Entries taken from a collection
_ _ _ _ _

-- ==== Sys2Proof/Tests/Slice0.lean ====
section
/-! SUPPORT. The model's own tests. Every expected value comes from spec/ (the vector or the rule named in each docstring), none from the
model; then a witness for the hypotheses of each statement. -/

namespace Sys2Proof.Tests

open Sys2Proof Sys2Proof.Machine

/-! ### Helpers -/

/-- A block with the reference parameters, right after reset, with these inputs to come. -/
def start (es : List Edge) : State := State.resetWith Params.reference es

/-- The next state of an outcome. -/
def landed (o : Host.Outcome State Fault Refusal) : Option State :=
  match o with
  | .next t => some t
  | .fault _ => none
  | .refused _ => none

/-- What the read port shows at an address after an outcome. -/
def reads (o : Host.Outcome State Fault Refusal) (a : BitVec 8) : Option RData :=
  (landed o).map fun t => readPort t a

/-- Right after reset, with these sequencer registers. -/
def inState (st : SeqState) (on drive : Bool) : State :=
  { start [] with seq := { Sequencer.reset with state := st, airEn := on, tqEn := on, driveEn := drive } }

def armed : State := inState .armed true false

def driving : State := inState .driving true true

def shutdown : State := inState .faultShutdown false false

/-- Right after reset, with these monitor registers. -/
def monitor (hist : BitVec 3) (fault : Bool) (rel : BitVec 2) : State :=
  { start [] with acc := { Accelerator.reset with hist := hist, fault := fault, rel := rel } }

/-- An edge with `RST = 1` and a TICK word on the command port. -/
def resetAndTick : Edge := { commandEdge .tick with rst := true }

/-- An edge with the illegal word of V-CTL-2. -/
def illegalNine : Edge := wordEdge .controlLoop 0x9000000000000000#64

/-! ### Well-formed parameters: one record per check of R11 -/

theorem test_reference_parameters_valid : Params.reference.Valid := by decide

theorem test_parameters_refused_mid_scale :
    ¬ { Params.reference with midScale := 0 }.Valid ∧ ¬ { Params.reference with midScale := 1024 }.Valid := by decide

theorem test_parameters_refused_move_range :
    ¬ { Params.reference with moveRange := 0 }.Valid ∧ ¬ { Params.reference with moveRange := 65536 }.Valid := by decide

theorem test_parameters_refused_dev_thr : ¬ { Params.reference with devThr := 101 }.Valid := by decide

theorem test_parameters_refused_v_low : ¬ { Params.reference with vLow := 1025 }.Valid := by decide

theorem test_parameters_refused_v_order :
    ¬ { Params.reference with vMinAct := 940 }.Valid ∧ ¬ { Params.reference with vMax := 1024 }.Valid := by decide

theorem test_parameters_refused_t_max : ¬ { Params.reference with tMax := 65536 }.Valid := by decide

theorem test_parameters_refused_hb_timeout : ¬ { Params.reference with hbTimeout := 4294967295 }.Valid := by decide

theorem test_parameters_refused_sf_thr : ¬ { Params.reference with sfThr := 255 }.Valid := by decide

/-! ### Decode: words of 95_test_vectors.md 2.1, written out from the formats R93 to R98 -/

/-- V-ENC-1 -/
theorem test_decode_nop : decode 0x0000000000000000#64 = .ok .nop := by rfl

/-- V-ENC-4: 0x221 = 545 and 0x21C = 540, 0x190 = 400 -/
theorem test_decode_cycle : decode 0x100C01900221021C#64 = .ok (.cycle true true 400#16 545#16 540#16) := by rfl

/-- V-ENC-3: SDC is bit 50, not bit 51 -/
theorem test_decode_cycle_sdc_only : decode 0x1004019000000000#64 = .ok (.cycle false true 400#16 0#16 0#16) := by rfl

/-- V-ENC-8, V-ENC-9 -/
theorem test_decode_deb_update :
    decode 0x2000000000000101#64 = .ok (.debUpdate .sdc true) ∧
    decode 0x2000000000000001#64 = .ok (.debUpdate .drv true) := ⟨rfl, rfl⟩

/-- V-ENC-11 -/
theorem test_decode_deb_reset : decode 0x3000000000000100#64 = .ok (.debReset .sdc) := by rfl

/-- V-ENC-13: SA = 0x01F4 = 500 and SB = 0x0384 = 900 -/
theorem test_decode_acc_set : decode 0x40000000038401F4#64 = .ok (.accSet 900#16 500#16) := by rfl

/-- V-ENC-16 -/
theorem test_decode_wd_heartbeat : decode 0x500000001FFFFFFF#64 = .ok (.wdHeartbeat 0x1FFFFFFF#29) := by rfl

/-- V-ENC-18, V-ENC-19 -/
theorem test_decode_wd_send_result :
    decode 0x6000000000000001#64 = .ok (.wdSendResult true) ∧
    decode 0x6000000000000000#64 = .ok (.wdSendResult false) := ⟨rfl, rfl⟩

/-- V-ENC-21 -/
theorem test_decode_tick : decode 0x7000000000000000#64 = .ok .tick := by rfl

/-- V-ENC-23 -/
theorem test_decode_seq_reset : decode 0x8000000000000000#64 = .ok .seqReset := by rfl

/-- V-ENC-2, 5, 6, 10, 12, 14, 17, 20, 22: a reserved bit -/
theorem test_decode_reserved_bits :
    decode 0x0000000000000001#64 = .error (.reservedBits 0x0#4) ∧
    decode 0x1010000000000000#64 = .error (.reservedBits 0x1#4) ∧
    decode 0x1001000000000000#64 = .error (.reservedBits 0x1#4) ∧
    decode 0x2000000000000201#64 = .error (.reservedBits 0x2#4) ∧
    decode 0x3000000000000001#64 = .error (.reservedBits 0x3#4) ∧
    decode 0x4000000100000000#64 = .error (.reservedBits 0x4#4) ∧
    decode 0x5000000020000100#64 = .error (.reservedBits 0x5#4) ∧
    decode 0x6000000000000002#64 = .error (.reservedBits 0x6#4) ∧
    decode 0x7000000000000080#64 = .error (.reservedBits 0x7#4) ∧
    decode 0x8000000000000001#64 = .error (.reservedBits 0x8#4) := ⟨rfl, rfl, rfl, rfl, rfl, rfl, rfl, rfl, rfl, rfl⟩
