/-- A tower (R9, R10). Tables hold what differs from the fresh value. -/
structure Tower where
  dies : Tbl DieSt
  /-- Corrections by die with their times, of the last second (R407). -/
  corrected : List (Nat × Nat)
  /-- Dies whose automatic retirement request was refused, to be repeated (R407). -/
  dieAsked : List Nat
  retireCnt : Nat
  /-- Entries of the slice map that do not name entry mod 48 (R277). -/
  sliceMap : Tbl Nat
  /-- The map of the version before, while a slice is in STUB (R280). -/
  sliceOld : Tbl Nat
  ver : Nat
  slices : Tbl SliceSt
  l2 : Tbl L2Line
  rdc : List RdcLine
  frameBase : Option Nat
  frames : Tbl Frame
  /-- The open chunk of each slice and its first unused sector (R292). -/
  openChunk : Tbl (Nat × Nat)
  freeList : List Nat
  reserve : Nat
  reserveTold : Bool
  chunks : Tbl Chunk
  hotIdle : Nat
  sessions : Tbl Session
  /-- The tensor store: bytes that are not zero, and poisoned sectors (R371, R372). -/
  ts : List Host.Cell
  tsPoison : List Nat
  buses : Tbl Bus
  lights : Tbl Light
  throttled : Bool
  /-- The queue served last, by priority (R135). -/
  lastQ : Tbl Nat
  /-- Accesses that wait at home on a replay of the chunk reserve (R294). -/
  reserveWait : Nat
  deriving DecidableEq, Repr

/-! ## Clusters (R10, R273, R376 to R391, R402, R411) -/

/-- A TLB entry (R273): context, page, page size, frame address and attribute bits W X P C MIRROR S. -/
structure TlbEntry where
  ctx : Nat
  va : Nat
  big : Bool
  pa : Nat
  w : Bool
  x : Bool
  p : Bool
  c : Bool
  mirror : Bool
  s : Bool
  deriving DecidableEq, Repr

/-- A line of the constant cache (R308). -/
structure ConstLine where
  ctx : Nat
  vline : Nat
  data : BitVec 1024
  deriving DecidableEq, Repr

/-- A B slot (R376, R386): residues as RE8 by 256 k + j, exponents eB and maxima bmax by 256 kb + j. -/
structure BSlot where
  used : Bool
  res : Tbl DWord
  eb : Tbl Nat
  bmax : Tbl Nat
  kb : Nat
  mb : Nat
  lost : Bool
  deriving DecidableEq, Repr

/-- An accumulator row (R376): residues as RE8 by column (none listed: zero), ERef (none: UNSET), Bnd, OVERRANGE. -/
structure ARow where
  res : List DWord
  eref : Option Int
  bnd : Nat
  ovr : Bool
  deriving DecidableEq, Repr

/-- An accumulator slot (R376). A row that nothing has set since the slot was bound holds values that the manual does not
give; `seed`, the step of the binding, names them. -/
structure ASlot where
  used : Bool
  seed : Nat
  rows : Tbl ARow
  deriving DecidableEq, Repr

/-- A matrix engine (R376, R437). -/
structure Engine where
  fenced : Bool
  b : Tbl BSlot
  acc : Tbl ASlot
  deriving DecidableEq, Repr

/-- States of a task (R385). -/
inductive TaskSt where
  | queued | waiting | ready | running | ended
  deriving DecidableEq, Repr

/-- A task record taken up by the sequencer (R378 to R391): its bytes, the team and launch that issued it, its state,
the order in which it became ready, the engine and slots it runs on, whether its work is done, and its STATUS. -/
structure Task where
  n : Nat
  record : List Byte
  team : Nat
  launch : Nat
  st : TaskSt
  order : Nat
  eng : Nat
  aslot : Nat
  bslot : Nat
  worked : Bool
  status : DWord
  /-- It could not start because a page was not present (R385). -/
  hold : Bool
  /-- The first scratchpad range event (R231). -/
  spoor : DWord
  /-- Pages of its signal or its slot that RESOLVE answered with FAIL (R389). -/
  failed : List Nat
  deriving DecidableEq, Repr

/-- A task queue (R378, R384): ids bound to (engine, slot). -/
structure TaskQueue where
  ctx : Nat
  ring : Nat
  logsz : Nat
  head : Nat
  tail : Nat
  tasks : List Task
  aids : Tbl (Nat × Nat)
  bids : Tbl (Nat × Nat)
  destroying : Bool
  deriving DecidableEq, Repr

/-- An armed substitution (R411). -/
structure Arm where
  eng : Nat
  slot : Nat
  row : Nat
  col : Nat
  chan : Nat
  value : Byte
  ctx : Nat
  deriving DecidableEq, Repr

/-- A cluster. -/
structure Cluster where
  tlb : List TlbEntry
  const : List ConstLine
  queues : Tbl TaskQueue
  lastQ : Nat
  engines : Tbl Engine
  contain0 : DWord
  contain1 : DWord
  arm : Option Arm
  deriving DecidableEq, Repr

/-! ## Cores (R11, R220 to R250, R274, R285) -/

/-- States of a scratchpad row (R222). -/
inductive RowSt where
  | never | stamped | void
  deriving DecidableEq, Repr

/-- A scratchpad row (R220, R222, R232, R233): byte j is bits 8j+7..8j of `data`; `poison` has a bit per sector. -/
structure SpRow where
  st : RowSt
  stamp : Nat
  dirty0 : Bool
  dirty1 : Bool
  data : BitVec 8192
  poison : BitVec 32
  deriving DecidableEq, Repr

_ _ _ _ _

Lines from the first one above through the line containing "of an outcome. -/" are to be retyped exactly, both included, and nothing more.

> _Task response_
-- ==== Sys2Proof/Tests/Slice0.lean ====
section
/-! SUPPORT. The model's own tests. Every expected value comes from spec/ (the vector or the rule named in each docstring), none from the
model; then a witness for the hypotheses of each statement. -/

namespace Sys2Proof.Tests

open Sys2Proof Sys2Proof.Machine

/-! ### Helpers -/

/-- A block with the reference parameters, right after reset, with these inputs to come. -/
def start (es : List Edge) : State := State.resetWith Params.reference es

/-- The next state of an outcome. -/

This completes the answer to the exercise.